(Stored data)
-- ==== Sys2Proof/Machine/Links.lean ====
section
/-! DEFINITION. Frames on the links (R257 to R273): slots and their priority, receipt, status frames, reassembly, two-hop
forwarding, lateness and key epochs. -/

namespace Sys2Proof.Machine

/-! ### Sending -/

/-- Send a frame under a number and put it into the replay buffer (R264). -/
def Link.hold (k : Link) (cls : Fin 3) (kind : FrameKind) (h : Option HeadInfo) (body : FrameBody) (free : List Byte) (n at_ : Nat) : Link :=
  { (k.emit cls.val kind body free n) with
    held := k.held ++ [{ cls := cls, seq := n, replays := 0, nakked := false, unsent := false, head := h,
                         frame := k.frame cls.val kind body free n, sentAt := at_ }] }

/-- Scheduled messages past their deadline leave the replay buffer (R264). -/
def Link.prune (k : Link) (now : Nat) : Link :=
  { k with
    blocks := k.blocks.filter (fun b => decide (now ≤ b.1.deadline)),
    held := k.held.filter fun f => match f.head with
      | some h => decide (now ≤ h.deadline)
      | none => true }

/-- Numbers for a message of `flits` data frames (R267): consecutive ones, taken when its first frame goes out. -/
def Link.takeNumbers (k : Link) (cls : Fin 3) (flits : Nat) : Link :=
  { k with txSeq := tset k.txSeq cls.val (tget 0 k.txSeq cls.val + 1 + flits) }

/-- The message that places a frame at a scheduled index: each starts at its entry's offset in the tread of its entry. -/
def Link.atIndex (k : Link) (now i : Nat) : Option TxMsg :=
  k.txQ.find? fun m => !m.bulk && m.tread == now && decide (m.start + m.placed = i)

/-- A run of scheduled indices that no entry of a running task and no message of the tread fills. -/
def State.freeRun (s : State) (l i n : Nat) : Bool :=
  let now := s.clk.treadCount
  let meets (a len : Nat) : Bool := decide (a < i + n) && decide (i < a + len)
  decide (i + n ≤ 252) &&
  !(s.tasks.any fun t => t.st == .running && t.links.any fun e =>
      e.link == l && e.kind == t.kind && e.tread == t.tread && meets e.offset (e.flits + 1)) &&
  !((s.link l).txQ.any fun m => !m.bulk && m.tread == now && m.start != noEntry && meets m.start (m.head.flits + 1)) &&
  !((s.link l).fwd.any fun f => f.1 == now && meets f.2.1 1)

/-- An answer that has no link schedule entry takes the first free run of indices (log 15). -/
def State.startAnswer (s : State) (l i : Nat) (k : Link) : Option (Link × TxMsg) :=
  match k.txQ.find? (fun m => !m.bulk && m.start == noEntry) with
  | none => none
  | some m =>
    if s.freeRun l i (m.head.flits + 1) then
      let m1 := { m with start := i, tread := s.clk.treadCount }
      some ({ k with txQ := updFirst (fun x => x == m) (fun _ => m1) k.txQ }, m1)
    else none

/-- Place the next frame of a message; its numbers follow one another (R267). A message that has placed all its frames leaves
the queue. -/
def Link.place (k : Link) (m : TxMsg) (at_ : Nat) : Link :=
  let bulk := m.bulk
  let kind : FrameKind := if m.placed = 0 then (if bulk then .bulkHead else .schedHead) else (if bulk then .bulkData else .schedData)
  let body : FrameBody := if m.placed = 0 then .head m.head else .data (padFrame (m.data.drop (64 * (m.placed - 1))))
  let cls : Fin 3 := if bulk then 2 else 0
  let base := if m.placed = 0 then tget 0 k.txSeq cls.val else m.base
  let k0 := if m.placed = 0 then k.takeNumbers cls m.head.flits else k
  let k1 := k0.hold cls kind (if bulk then none else some m.head) body [] (base + m.placed) at_
  if m.head.flits < m.placed + 1 then { k1 with txQ := remFirst (fun x => x == m) k1.txQ }
  else { k1 with txQ := updFirst (fun x => x == m) (fun x => { x with placed := x.placed + 1, base := base }) k1.txQ }

/-- The number of a forwarded message's head frame on this link: its own once a frame of it has gone out, else the next. -/
def Link.fwdBase (k : Link) (h : HeadInfo) : Nat :=
  match k.blocks.find? (fun b => b.1 == h) with
  | some b => b.2.1
  | none => tget 0 k.txSeq 0

/-- The number a held frame has or will go out under. -/
def Link.numOf (k : Link) (f : HeldFrame) : Nat :=
  match f.unsent, f.head with
  | true, some h => k.fwdBase h + f.seq
  | _, _ => f.seq

/-- The frame to replay next: lowest number first, scheduled before management before bulk (R263); no scheduled frame in
QUARANTINE (Table 12.6). -/
def Link.nextReplay (k : Link) : Option HeldFrame :=
  (k.held.filter fun f => f.nakked && !(k.st == .quarantine && f.cls == 0)).foldl (fun best f => match best with
    | none => some f
    | some b => if decide (f.cls.val < b.cls.val) || (f.cls == b.cls && decide (k.numOf f < k.numOf b)) then some f else some b) none

/-- A forwarded frame goes out as a new frame of this link (R269): its message's numbers are taken when its first frame goes,
and it is encrypted under the key of the epoch then. -/
def Link.sendOn (k : Link) (f : HeldFrame) (at_ : Nat) : Link :=
  match f.head with
  | none => k
  | some h =>
    let n := k.fwdBase h
    let k1 := match k.blocks.find? (fun b => b.1 == h) with
      | some b =>
        if h.flits ≤ b.2.2 then { k with blocks := remFirst (fun x => x == b) k.blocks }
        else { k with blocks := updFirst (fun x => x == b) (fun x => (x.1, x.2.1, x.2.2 + 1)) k.blocks }
      | none => { (k.takeNumbers 0 h.flits) with blocks := k.blocks ++ [(h, n, 1)] }
    k1.hold 0 f.frame.kind f.head f.frame.body [] (n + f.seq) at_

/-- Retransmit a frame's original bytes (R259, R262); a forwarded frame that waited for its first slot is sent, not replayed
(R290). -/
def Link.replay (k : Link) (f : HeldFrame) (at_ : Nat) : Link :=
  if f.unsent then ({ k with held := remFirst (fun x => x == f) k.held }).sendOn f at_ else
  let f1 := { f with nakked := false, replays := f.replays + 1, sentAt := at_ }
  { k with held := updFirst (fun x => x == f) (fun _ => f1) k.held, replayed := k.replayed + 1, lastTx := some f.frame }

/-- The first waiting management message whose route is this link (R248, R287). -/
def State.mgmtFor (s : State) (l : Nat) : Option (BitVec 10 × MgmtMsg) :=
  s.mgmtOut.find? fun p => match routeLink s.modAddr p.1.toNat with
    | some (x, _) => x == l
    | none => false

/-- An unscheduled slot (R263). -/
def unscheduledSlot (s : State) (l : Nat) (k : Link) (p : Nat) : State :=
  let room := decide (k.held.length < 1024)
  let now := s.clk.treadCount
  let at_ := slotTime now p
  if k.lost.any (fun x => !x.nakSent) then s.setLink l (k.sendStatus now p)
  else match k.nextReplay with
    | some f => s.setLink l (k.replay f at_)
    | none =>
      match (if k.partnerMgmtFree && room then s.mgmtFor l else none) with
      | some m =>
        { (s.setLink l { ((k.takeNumbers 1 0).hold 1 .management none (.management m.1 m.2) s.freeBytes (tget 0 k.txSeq 1) at_) with
            partnerMgmtFree := false }) with
          mgmtOut := remFirst (fun x => x == m) s.mgmtOut, fresh := s.fresh + 1 }
      | none =>
        match (if decide (0 < k.bulkCred) && room then k.txQ.find? (·.bulk) else none) with
        | some m => s.setLink l { (k.place m at_) with bulkCred := k.bulkCred - 1 }
        | none => s.setLink l (k.sendStatus now p)

/-- The forwarded frame of a slot (R288). -/
def Link.fwdAt (k : Link) (now i : Nat) : Option (Nat × Nat × HeldFrame) := k.fwd.find? fun f => f.1 == now && f.2.1 == i

/-- A forwarded frame goes out in its own slot. -/
def Link.sendFwd (k : Link) (f : Nat × Nat × HeldFrame) (at_ : Nat) : Link :=
  ({ k with fwd := remFirst (fun x => x == f) k.fwd }).sendOn f.2.2 at_

/-- Forwarded frames whose slot has gone wait in unscheduled slots at replay priority (R290). -/
def Link.overdue (k : Link) (at_ : Nat) : Link :=
  let gone (f : Nat × Nat × HeldFrame) : Bool := decide (slotTime f.1 (schedSlot f.2.1) < at_)
  { k with
    fwd := k.fwd.filter fun f => !gone f,
    held := k.held ++ (k.fwd.filter gone).map fun f => { f.2.2 with nakked := true, unsent := true } }

/-- The slot a link begins to send in; one more has passed without a valid frame unless one came (R278). -/
def Link.tick (k : Link) (at_ : Nat) : Link := { k with lastSlot := at_, quiet := k.quiet + 1 }

/-- States in which a link exchanges training frames (Table 12.2). -/
def LinkSt.shakes : LinkSt → Bool
  | .align | .identify | .secure => true
  | _ => false

/-- FRAME_SLOT: what a slot of the link carries (R257, R258, R263): training frames before SECURE completes, status frames in
TIME. -/
def xFrameSlot (l p : Nat) (s : State) : State :=
  let k0 := s.link l
  let now := s.clk.treadCount
  let at_ := slotTime now p
  if k0.st.shakes then
    { (s.setLink l { k0 with lastSlot := at_, lastTx := some (trainingFrame s.freeBytes) }) with fresh := s.fresh + 1 }
  else if k0.st = .time then s.setLink l ((k0.tick at_).sendStatus now p)
  else if !k0.up then s else
  let k := ((k0.prune now).overdue at_).tick at_
  let s1 :=
    if isControl p then s.setLink l (k.sendStatus now p)
    else if isUnscheduled p then unscheduledSlot s l k p
    else if k.st ≠ .active then s.setLink l (k.sendStatus now p)
    else match k.atIndex now (schedIndex p) with
      | some m => s.setLink l (k.place m at_)
      | none =>
        match k.fwdAt now (schedIndex p) with
        | some f => s.setLink l (k.sendFwd f at_)
        | none =>
          match s.startAnswer l (schedIndex p) k with
          | some (k1, m) => s.setLink l (k1.place m at_)
          | none => s.setLink l (k.sendStatus now p)
  if (s1.link l).exhausted then s1.teardown l 0xF else s1.updLink l fun k => k.autoRekey now

/-! ### Receiving -/

/-- The full counter for the low bits of a number: the unique value within half the range of the acknowledgement
(R260); none when that would lie below 0. -/
def rebuild (range ack low : Nat) : Option Nat :=
  let d := (low + range - ack % range) % range
  if d < range / 2 then some (ack + d) else if range ≤ ack + d then some (ack + d - range) else none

◆ What is being asked ◆
Looking at the data above, write out exactly the lines that start at the one containing "def Link.tick (k" and end at the one containing "if k0.st.shakes then"; include both and nothing beyond.

◆ Solution ◆
def Link.tick (k : Link) (at_ : Nat) : Link := { k with lastSlot := at_, quiet := k.quiet + 1 }

/-- States in which a link exchanges training frames (Table 12.2). -/
def LinkSt.shakes : LinkSt → Bool
  | .align | .identify | .secure => true
  | _ => false

/-- FRAME_SLOT: what a slot of the link carries (R257, R258, R263): training frames before SECURE completes, status frames in
TIME. -/
def xFrameSlot (l p : Nat) (s : State) : State :=
  let k0 := s.link l
  let now := s.clk.treadCount
  let at_ := slotTime now p
  if k0.st.shakes then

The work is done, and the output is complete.